Winkler Prins

Anthony Winkler Prins (1870)

Gepubliceerd op 07-08-2018

Gönner

betekenis & definitie

Gönner (Nikolas Thaddaeus von), een Duitsch regtsgeleerde en schrijver, geboren te Bamberg den l8denDecember 1744, studeerde te Göttingen, werd vervolgens in 1790 Hof en regéringsraad in zijne geboortestad en zag zich benoemd tot lid der commissie, belast met het ontwerpen van een wetboek van strafregt. In 1792 werd hij hoogleeraar, in 1796 ging hij als gevolmagtigde van den Vorst-Bisschop naar Nürnberg, om er een ouden strijd met Pruissen bij te leggen, en bij zijn terugkeer in 1797 aanvaardde hij de betrekking van Hofkamer-consulent. In 1799 vertrok hij als hoogleeraar naar Ingolstadt, en in 1800 naar Landshut. Voorts ging hij in 1811 als lid der commissie tot herziening van het Beyersche wetboek naar München, zag zich in i812 benoemd tot voorzitter van het Hof van appèl in het Isar-arrondissement, werd in 1813 in den adelstand opgenomen, en in 1815 geheim Justizreferendar, in 1817 geheimraad en daarna staatsraad.

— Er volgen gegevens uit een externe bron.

-- ==== Sys2Proof/Certificates/Slice0/Obligations.lean ====
section
/-! DEFINITION. Certificates/Slice0/Obligations.lean: the statements about the block that are to be proved. -/

section Statements

open Sys2Proof Sys2Proof.Machine

/-! ## Steps and invariants -/

/-- A step takes the command at the front of the queue and runs it on the state with the queue's rest (the model's own
queue, entry 1). -/
def Obligations.StepTakesTheFront : Prop :=
  ∀ (c : Instr) (rest : List Instr) (s : State), s.pending = c :: rest → step s = exec c { s with pending := rest }

/-- With nothing in the queue the block idles, and no command touches the queue of waiting commands (the model's own queue,
entry 1). -/
def Obligations.QueueIsTakenFromTheFrontOnly : Prop :=
  (∀ s : State, s.pending = [] → step s = .next s) ∧
  (∀ (c : Instr) (s t : State), exec c s = .next t → t.pending = s.pending)

/-- Every command, from every state, answers a next state: no command of the manual stops the model. That a command or an
event whose condition does not hold (a path that is not ACTIVE, a port that is DOWN, a timer that has not counted out) answers
the state as it stands at all is the model's choice, which no section of the manual gives (entry 3). -/
def Obligations.EveryCommandAnswers : Prop := ∀ (c : Instr) (s : State), ∃ t, exec c s = .next t

/-- The ATTN line stands at the value of its causes after every step, and that value is true exactly on an ACTIVE path where a
present turbine out of service has vibration grade ALARM, the grid state is CONDITION, or an item is OVERDUE (R166). -/
def Obligations.EveryStepFormsAttn : Prop :=
  (∀ s t : State, attnFormed s → step s = .next t → attnFormed t) ∧
  (∀ s : State, attnValue s = true ↔ s.standing = .active ∧
     ((∃ t, (s.turbines.get t).present = true ∧ (s.turbines.get t).service = false ∧ s.vib.grades.get t = .alarm) ∨
      s.harm.grid.state = .condition ∨ ∃ i it, s.items.get i = some it ∧ it.state = .overdue))

/-- The invariants hold at reset: ATTN stands at the value of its causes, every queue is within its capacity, the engine is
sound, and no commit waits (R54, R56, R166, R178, R181). -/
def Obligations.InvariantsHoldAtReset : Prop :=
  attnFormed State.reset ∧ queuesBounded State.reset ∧ engineSound State.reset ∧ commitWaits State.reset

/-- Every step keeps the Finding Queue and the four transmit queues within their capacity (section 10.2, R178). -/
def Obligations.EveryStepBoundsTheQueues : Prop := ∀ s t : State, queuesBounded s → step s = .next t → queuesBounded t

/-- Every step keeps the classes of the Analysis Queue within their capacity, and leaves no record waiting while the engine
is IDLE (R54, R56). -/
def Obligations.EveryStepKeepsTheEngineSound : Prop := ∀ s t : State, engineSound s → step s = .next t → engineSound t

/-- After every step a waiting commit has groups left, and each of them has a member with an open or closing window: a group
without one has changed over, and a commit with none left has ended (R188; entry 10). -/
def Obligations.EveryStepKeepsCommitsWaiting : Prop := ∀ s t : State, commitWaits s → step s = .next t → commitWaits t

/-- What power-on leaves: every slot EMPTY with instance 0, no turbine present, every speed record NO_SIGNAL, the clock
UNSET, every mask ON, the advice mode SILENT, the Command Unit READY and every queue empty: the Analysis Queue, the Finding
Queue, the four transmit queues and the model's own queue of commands (R4, R21, R37, R54, R128, R165, R171, R173, R181;
entry 1). -/
def Obligations.PowerOnValues : Prop :=
  (∀ i, (State.reset.streams.slots.get i).state = .empty ∧ (State.reset.streams.slots.get i).inst = 0) ∧
  (∀ t, (State.reset.turbines.get t).present = false ∧ (State.reset.turbines.get t).oper = .unknown) ∧
  (∀ t, (State.reset.speeds.get t).state = .noSignal) ∧ State.reset.clock.state = .unset ∧
  (∀ k, State.reset.findings.masks.get k = true) ∧ State.reset.advice.active = false ∧ State.reset.cmd = .ready ∧
  State.reset.engine.vibQueue = [] ∧ State.reset.engine.harmQueue = [] ∧ State.reset.engine.analysing = none ∧
  State.reset.pending = [] ∧ State.reset.findings.queue = [] ∧ State.reset.portU.transit = [] ∧ State.reset.portU.localQ = [] ∧
  State.reset.portD.transit = [] ∧ State.reset.portD.localQ = []

/-! ## Start-up and supply (chapter 11, section 9.8) -/

/-- RESET_RELEASE from reset or without supply: the straps are read and every block takes its power-on value, every queue of
the part empty (R173 step 1). What is no state of the part stays by the model's choice: the line signals and the image (entry
33) and the model's own queue of commands (entry 1). -/
def Obligations.ResetReleaseReadsTheStraps : Prop :=
  ∀ (strap : Nat) (umgt : Bool) (s : State), strap < 16 → s.standing = .held ∨ s.standing = .unpowered →
    exec (.resetRelease strap umgt) s =
      .next (State.powerOn .restoring (strap + 1) umgt s.portU.signal s.portD.signal s.image s.pending)

/-- RESET_ASSERT and POWER_LOSS on a running part: the path is BYPASS at once, every queue and count is lost, ATTN is not
asserted, and the image is as the interruption of a write leaves it: a header being written is found not good, another record
being written is as its torn bytes leave it, and without a write the image stays (R157, R172; what of the state around them
stays is the model's choice, entry 33). -/
def Obligations.FallLosesTheVolatileState : Prop :=
  ∀ (torn : TornRecord) (s : State), s.standing = .restoring ∨ s.standing = .active →
    (exec (.resetAssert torn) s =
      .next (State.powerOn .held s.node s.umgt s.portU.signal s.portD.signal (imageInterrupted s torn) s.pending)) ∧
    (exec (.powerLoss torn) s =
      .next (State.powerOn .unpowered s.node s.umgt s.portU.signal s.portD.signal (imageInterrupted s torn) s.pending)) ∧
    (∀ p, s.store.state = .writing p .header → (imageInterrupted s torn).header = false) ∧
    (∀ p r, s.store.state = .writing p r → r ≠ .header → imageInterrupted s torn = imageTorn s.image r torn) ∧
    ((∀ p r, s.store.state ≠ .writing p r) → imageInterrupted s torn = s.image)

/-- RESTORE_COMPLETE: main counters come from the good turbine blocks where the header was answered and good and are 0 otherwise,
the store state is ABSENT where nothing was answered and IDLE otherwise, the path becomes ACTIVE, and each port takes its link
state from the line (R155, R173).
Items come from the good item blocks, an item without one being lost, and every restored item but a DAYS item is evaluated
(R155, R156). The findings are STORE_ABSENT, STORE_INVALID or STORE_PARTIAL with the numbers lost, then STARTED with the restore
result, the numbers, the node and UMGT, then a PORT_DOWN for each port whose line is down (R155, R173); that the restore's
finding comes before the items' and Port U's PORT_DOWN first is the model's choice (entry 17), and so is that STARTED carries 0
for both numbers where no record was read, the store absent or its header bad (entry 26). -/
def Obligations.RestoreFillsAndActivates : Prop :=
  (∀ (answered : Nat) (s : State), s.standing = .restoring → (∀ p, s.cmd ≠ .commit p) →
     ∃ t, exec (.restoreComplete answered) s = .next t ∧ t.standing = .active ∧
       (∀ x, (t.usage.get x).main =
         if 0 < answered ∧ s.image.header = true ∧ x.val + 1 < answered then (s.image.blocks.get x).getD .zero else .zero) ∧
       t.store.state = (if answered = 0 then .absent else .idle) ∧
       t.portU.up = (s.portU.up || s.portU.signal) ∧ t.portD.up = (s.portD.up || s.portD.signal) ∧ t.image = s.image ∧
       t.clock = s.clock ∧ t.streams = s.streams ∧ t.turbines = s.turbines) ∧
  (∀ (answered : Nat) (s : State), s.standing = .restoring →
     let block := fun x : Tid => if x.val + 1 < answered then s.image.block x else none
     let item := fun i : ItemId => if i.val + 25 < answered then s.image.item i else none
     let lostBlocks := (allTurbines.filter (fun x => (block x).isNone)).length
     let lostItems := (allItems.filter (fun i => (item i).isNone)).length
     let emptied : State := { s with
       usage := mapTab (fun u => { u with main := .zero }) s.usage,
       items := Vector.replicate 96 none }
     let filled : State := { s with
       usage := tabOf (fun x => { s.usage.get x with main := (block x).getD .zero }),
       items := tabOf (fun i => (item i).getD none) }
     let absent : StoreCtl := { s.store with state := .absent }
     let idle : StoreCtl := { s.store with state := .idle, timer := loadTimer (s.active.settings.ckptInterval * 36000) }
     let ends := fun (w : State) (result blocks items : Nat) => exec (.restoreComplete answered) s =
       .next (settle (findingLook { takeLinkState (takeLinkState
         (raise (allItems.foldl evaluateItem w) .started none .none
           [vNat result, vNat blocks, vNat items, vNat s.node, vNat (flagCode s.umgt)]) .u) .d with standing := .active }))
     (answered = 0 → ends (raise { emptied with store := absent } .storeAbsent none .none []) 3 0 0) ∧
     (0 < answered → s.image.header = false → ends (raise { emptied with store := idle } .storeInvalid none .none []) 2 0 0) ∧
     (0 < answered → s.image.header = true → lostBlocks = 0 → lostItems = 0 → ends { filled with store := idle } 0 0 0) ∧
     (0 < answered → s.image.header = true → 0 < lostBlocks ∨ 0 < lostItems →
       ends (raise { filled with store := idle } .storePartial none .none [vNat lostBlocks, vNat lostItems])
         1 lostBlocks lostItems) ∧
     (s.clock.state = .unset → (∀ p, s.cmd ≠ .commit p) → ∃ t, exec (.restoreComplete answered) s = .next t ∧
       ∀ i, t.items.get i = (if 0 < answered ∧ s.image.header = true then (item i).getD none else none).map (fun it =>
         if it.basis = .days then it
         else { it with state := itemStateAt it (mainOf ((block it.turbine).getD .zero) it.basis) }))) ∧
  (∀ (s : State) (p : Port),
     ((portOf s p).signal = true → takeLinkState s p = setPort s p { portOf s p with up := true }) ∧
     ((portOf s p).signal = false → takeLinkState s p = raise s .portDown none (.port p) [vNat (portOf s p).badCheck]))

/-! ## Link ports (chapter 11) -/

/-- LINK_DOWN on an UP port of an ACTIVE part: the port goes DOWN, the frame in transmission is cut off, and PORT_DOWN carries
the bad-check count. LINK_UP on a DOWN port: the port comes UP, and PORT_UP carries the frames waiting in its two queues.
The port's queues and counts are kept in both (R174). -/
def Obligations.LineSignalMovesThePort : Prop :=
  (∀ (p : Port) (s : State), s.standing = .active → (portOf s p).up = true →
     exec (.linkDown p) s = .next (settle (raise
       (setPort s p { portOf s p with signal := false, up := false, sending := none })
       .portDown none (.port p) [vNat (portOf s p).badCheck]))) ∧
  (∀ (p : Port) (s : State), s.standing = .active → (portOf s p).up = false →
     exec (.linkUp p) s = .next (settle (raise
       (setPort s p { portOf s p with signal := true, up := true })
       .portUp none (.port p) [vNat ((portOf s p).transit.length + (portOf s p).localQ.length)])))

/-- A frame that fails its check is dropped: the port's bad-check count rises by 1, stopping at its top, and nothing else
changes (R175). -/
def Obligations.BadFrameIsOnlyCounted : Prop :=
  ∀ (p : Port) (bytes : List Byte) (s : State), receives s p = true → frameGood bytes = false →
    exec (.receiveFrame p bytes) s =
      .next (settle (setPort s p { portOf s p with badCheck := min ((portOf s p).badCheck + 1) 4294967295 }))

/-- A good frame that is no own-node COMMAND, and on Port U not sample-bearing, goes unchanged into the other side's
transit queue where there is room (R176, R178). At a full transit queue it is dropped: the port's overflow count rises by 1,
and PORT_OVERFLOW names the port and carries that count and the frame's source (R178). -/
def Obligations.OtherFramesPassUnchanged : Prop :=
  ∀ (p : Port) (bytes : List Byte) (s : State), receives s p = true → frameGood bytes = true →
    ¬ ((headerOf bytes).kind = 8 ∧ (headerOf bytes).source = s.node) →
    (p = .d ∨ (headerOf bytes).kind = 0 ∨ 3 < (headerOf bytes).kind) →
    ((portOf s (otherPort p)).transit.length < transitCap (otherPort p) →
      exec (.receiveFrame p bytes) s =
        .next (settle (setPort s (otherPort p)
          { portOf s (otherPort p) with transit := (portOf s (otherPort p)).transit ++ [{ bytes := bytes }] }))) ∧
    (transitCap (otherPort p) ≤ (portOf s (otherPort p)).transit.length →
      exec (.receiveFrame p bytes) s =
        .next (settle (raise (setPort s (otherPort p)
            { portOf s (otherPort p) with overflow := min ((portOf s (otherPort p)).overflow + 1) 4294967295 })
          .portOverflow none (.port (otherPort p))
          [vNat (min ((portOf s (otherPort p)).overflow + 1) 4294967295), vNat (headerOf bytes).source])))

Op den eersten Landdag in 1819 en ook op den tweeden was hij met ijver werkzaam, en als stichter der wijsgeerig-regtsgeleerde school belastte hij zich aan de nieuwe universiteit te München met het onderwijs in de philosophische regtswetenschap. Hij overleed aldaar den 18den April 1827. Hij schreef: „Auserlesen Rechtsfalle (1801—1805, 4 dln)”, — „Handbuch des gemeinen Processes (1804—1805, 4 dln)”, — „Das deutsche Staatsrecht (1804)”— en „Archiv für die Gesetzgebung und Reform des juristischen Stadiums (1808—1814 , 4 dln)”. Van zijne latere werken vermelden wij: „Entwurf eines Gesetzbuchs über das gerichtliche Verfahren in bürgerlichen Rechtssachen (1815— 1817, 3 stukken)”, — en „Commentar über das Hypothekengesetzbuch für Baiern (1823— 1824, 2 dln)”.